__Stored data__
-- ==== Sys2Proof/Machine/Facade.lean ====
section
/-! DEFINITION. The channel façade (R180 to R192): the host agent of a domain, which runs façade calls as sequences of
commands. It is software around the block; it reaches the block only through the port moves of R180. -/
namespace Sys2Proof.Machine

/-- A façade call on the block `i` (R182 to R189). -/
inductive Call where
  | writeByte (i : Nat) (b : Byte)
  | writeBytes (i : Nat) (buf : List Byte)
  | writeString (i : Nat) (s : List Byte)
  | available (i : Nat)
  | flush (i : Nat)
  | readByte (i : Nat)
  | peekByte (i : Nat)
  | readBytes (i n : Nat)
  deriving DecidableEq, Repr

/-- What a façade call returns. -/
inductive CallResult where
  /-- A write returned; it returns nothing, whatever the status was (R182). -/
  | written
  /-- `available()` (R185). -/
  | count (n : Nat)
  /-- `flush()` returned (R186). -/
  | flushed
  /-- The bytes read, in order: one for `read_byte` and `peek_byte` (R187 to R189). -/
  | bytes (bs : List Byte)
  /-- `ReadTimeout`, a failure of the host sequence (R190). -/
  | readTimeout
  deriving DecidableEq, Repr

/-- The three reads (R187, R188, R189). -/
inductive ReadOp where
  | readByte
  | peekByte
  | readBytes (n : Nat)
  deriving DecidableEq, Repr

/-- The number of bytes that must be available before a read takes any (R187 to R189). -/
def ReadOp.need : ReadOp → Nat
  | .readByte => 1
  | .peekByte => 1
  | .readBytes n => n

/-- The command that takes a byte (R187 RB_POP, R188 RB_PEEK). -/
def ReadOp.taking : ReadOp → Instr
  | .readByte => .rbPop
  | .peekByte => .rbPeek
  | .readBytes _ => .rbPop

/-- Where a host is in the sequence of a call: the `cmd` it has to issue or waits for. -/
inductive Phase where
  /-- Between two calls. -/
  | idle
  /-- TX_BYTE `b`, then the bytes `rest` (R182, R183). -/
  | write (i : Nat) (b : Byte) (rest : List Byte)
  /-- RB_AVAIL of `available()` (R185). -/
  | avail (i : Nat)
  /-- RB_CLEAR of `flush()` (R186). -/
  | flush (i : Nat)
  /-- The first TMR_READ of a read, which gives `t0` (R187). -/
  | readStart (i : Nat) (op : ReadOp)
  /-- RB_AVAIL of a read's loop. -/
  | readAvail (i : Nat) (op : ReadOp) (t0 : Nat)
  /-- TMR_READ of a read's loop. -/
  | readClock (i : Nat) (op : ReadOp) (t0 : Nat)
  /-- The commands that take the bytes: `left` of them, this one included, `got` taken so far. -/
  | readTake (i : Nat) (op : ReadOp) (got : List Byte) (left : Nat)
  deriving DecidableEq, Repr

/-- The block and the command word of a phase. -/
def Phase.command : Phase → Option (Nat × Word)
  | .idle => none
  | .write i b _ => some (i, encode (.txByte b))
  | .avail i => some (i, encode .rbAvail)
  | .flush i => some (i, encode .rbClear)
  | .readStart i _ => some (i, encode .tmrRead)
  | .readAvail i _ _ => some (i, encode .rbAvail)
  | .readClock i _ _ => some (i, encode .tmrRead)
  | .readTake i op _ _ => some (i, encode op.taking)

/-- The phase after the response of its command, and the call's result if the call ends there (R182 to R190). -/
def Phase.answer (dc : DomainConfig) (r : Response) : Phase → Phase × Option CallResult
  | .idle => (.idle, none)
  | .write _ _ [] => (.idle, some .written)
  | .write i _ (b :: rest) => (.write i b rest, none)
  | .avail _ => (.idle, some (.count r.value))
  | .flush _ => (.idle, some .flushed)
  | .readStart i op => (.readAvail i op r.value, none)
  | .readAvail i op t0 => if op.need ≤ r.value then (.readTake i op [] op.need, none) else (.readClock i op t0, none)
  | .readClock i op t0 =>
    if dc.readTimeout ≤ elapsed dc.timerW r.value t0 then (.idle, some .readTimeout) else (.readAvail i op t0, none)
  | .readTake i op got left =>
    if left ≤ 1 then (.idle, some (.bytes (got ++ [BitVec.ofNat 8 r.value])))
    else (.readTake i op (got ++ [BitVec.ofNat 8 r.value]) (left - 1), none)

/-- The first phase of a call, or its result at once: an empty write issues no command (R183), and `read_bytes(0)` returns
an empty buffer at once (R189; 95_test_vectors.md HS-3; log entry 17). -/
def Call.start : Call → Phase ⊕ CallResult
  | .writeByte i b => .inl (.write i b [])
  | .writeBytes _ [] => .inr .written
  | .writeBytes i (b :: rest) => .inl (.write i b rest)
  | .writeString _ [] => .inr .written
  | .writeString i (b :: rest) => .inl (.write i b rest)
  | .available i => .inl (.avail i)
  | .flush i => .inl (.flush i)
  | .readByte i => .inl (.readStart i .readByte)
  | .peekByte i => .inl (.readStart i .peekByte)
  | .readBytes _ 0 => .inr (.bytes [])
  | .readBytes i (n + 1) => .inl (.readStart i (.readBytes (n + 1)))

/-- The next call that issues a command, the calls after it, and the results of the calls passed over. -/
def nextCall : List Call → Phase × List Call × List CallResult
  | [] => (.idle, [], [])
  | c :: cs =>
    match c.start with
    | .inl ph => (ph, cs, [])
    | .inr res => ((nextCall cs).1, (nextCall cs).2.1, res :: (nextCall cs).2.2)

/-- The host agent of a domain (R180): the calls still to run, where it is in the running one, and what the calls so far
returned. -/
structure HostAgent where
  calls : List Call
  phase : Phase
  /-- The phase's command has been placed and its response not yet taken. -/
  issued : Bool
  results : List CallResult
  /-- How far the host lets itself go in this tick and the next ones, as far as it is scripted (log entry 5). -/
  paceIn : List Pace
  deriving DecidableEq, Repr

/-- A host with calls to run. -/
def HostAgent.start (calls : List Call) : HostAgent :=
  { calls := calls, phase := .idle, issued := false, results := [], paceIn := [] }

/-- The host's pace in this tick: its script's, else a free value (R180). -/
def HostAgent.pace (a : HostAgent) (dom tick : Nat) : Pace :=
  match a.paceIn with
  | p :: _ => p
  | [] => freePace dom tick

/-- The response the agent takes in this tick, with the port it takes it from. -/
def HostAgent.taking (a : HostAgent) (s : State) : Option (Nat × Response) :=
  if a.issued && (a.pace s.dom s.tick).mayTake then
    a.phase.command >>= fun c => (s.insts[c.1]? >>= (·.port.resp)).map fun r => (c.1, r)
  else none

/-- The agent after the response it takes, if it takes one. -/
def HostAgent.afterTake (a : HostAgent) (s : State) : HostAgent :=
  match a.taking s with
  | none => a
  | some (_, r) =>
    { a with
      phase := (a.phase.answer s.cfg r).1
      issued := false
      results := a.results ++ (a.phase.answer s.cfg r).2.toList }

/-- The agent with its next call begun, if it is between calls. -/
def HostAgent.begun (a : HostAgent) : HostAgent :=
  match a.phase with
  | .idle =>
    { a with
      phase := (nextCall a.calls).1
      calls := (nextCall a.calls).2.1
      results := a.results ++ (nextCall a.calls).2.2 }
  | _ => a

/-- The word the agent places in this tick, with its port: the command of its phase, if the port's slot is empty (R180). -/
def HostAgent.placing (a : HostAgent) (s : State) : Option (Nat × Word) :=
  if !a.issued && (a.pace s.dom s.tick).mayPlace then
    a.phase.command >>= fun c => if (s.insts[c.1]?.any fun p => p.port.cmd.isNone) then some c else none
  else none

/-- The agent ready to place: its response taken, and its next call begun if it may go on in this tick. -/
def HostAgent.readied (a : HostAgent) (s : State) : HostAgent :=
  if !(a.afterTake s).issued && (a.pace s.dom s.tick).mayPlace then (a.afterTake s).begun else a.afterTake s

/-- The agent after its part of the host phase (R40). -/
def HostAgent.next (a : HostAgent) (s : State) : HostAgent :=
  { a.readied s with
    issued := (a.readied s).issued || ((a.readied s).placing s).isSome
    paceIn := a.paceIn.tail }

/-- The agent's move on port `k` in this tick (R40: it may take a response and place a command in the same tick). -/
def HostAgent.move (a : HostAgent) (s : State) (k : Nat) : HostMove where
  take := (a.taking s).any fun t => t.1 == k
  place := ((a.readied s).placing s) >>= fun c => if c.1 = k then some c.2 else none

/-- The domain with the agent's moves as the host's moves of this tick. -/
def HostAgent.drive (a : HostAgent) (s : State) : State :=
  { s with insts := s.insts.mapIdx fun k p => { p with env.hostIn := a.move s k :: p.env.hostIn.tail } }

end Sys2Proof.Machine
end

__Work request__
Count all lines of the data that include "results". The answer is the number alone.

__Answer for the task__
5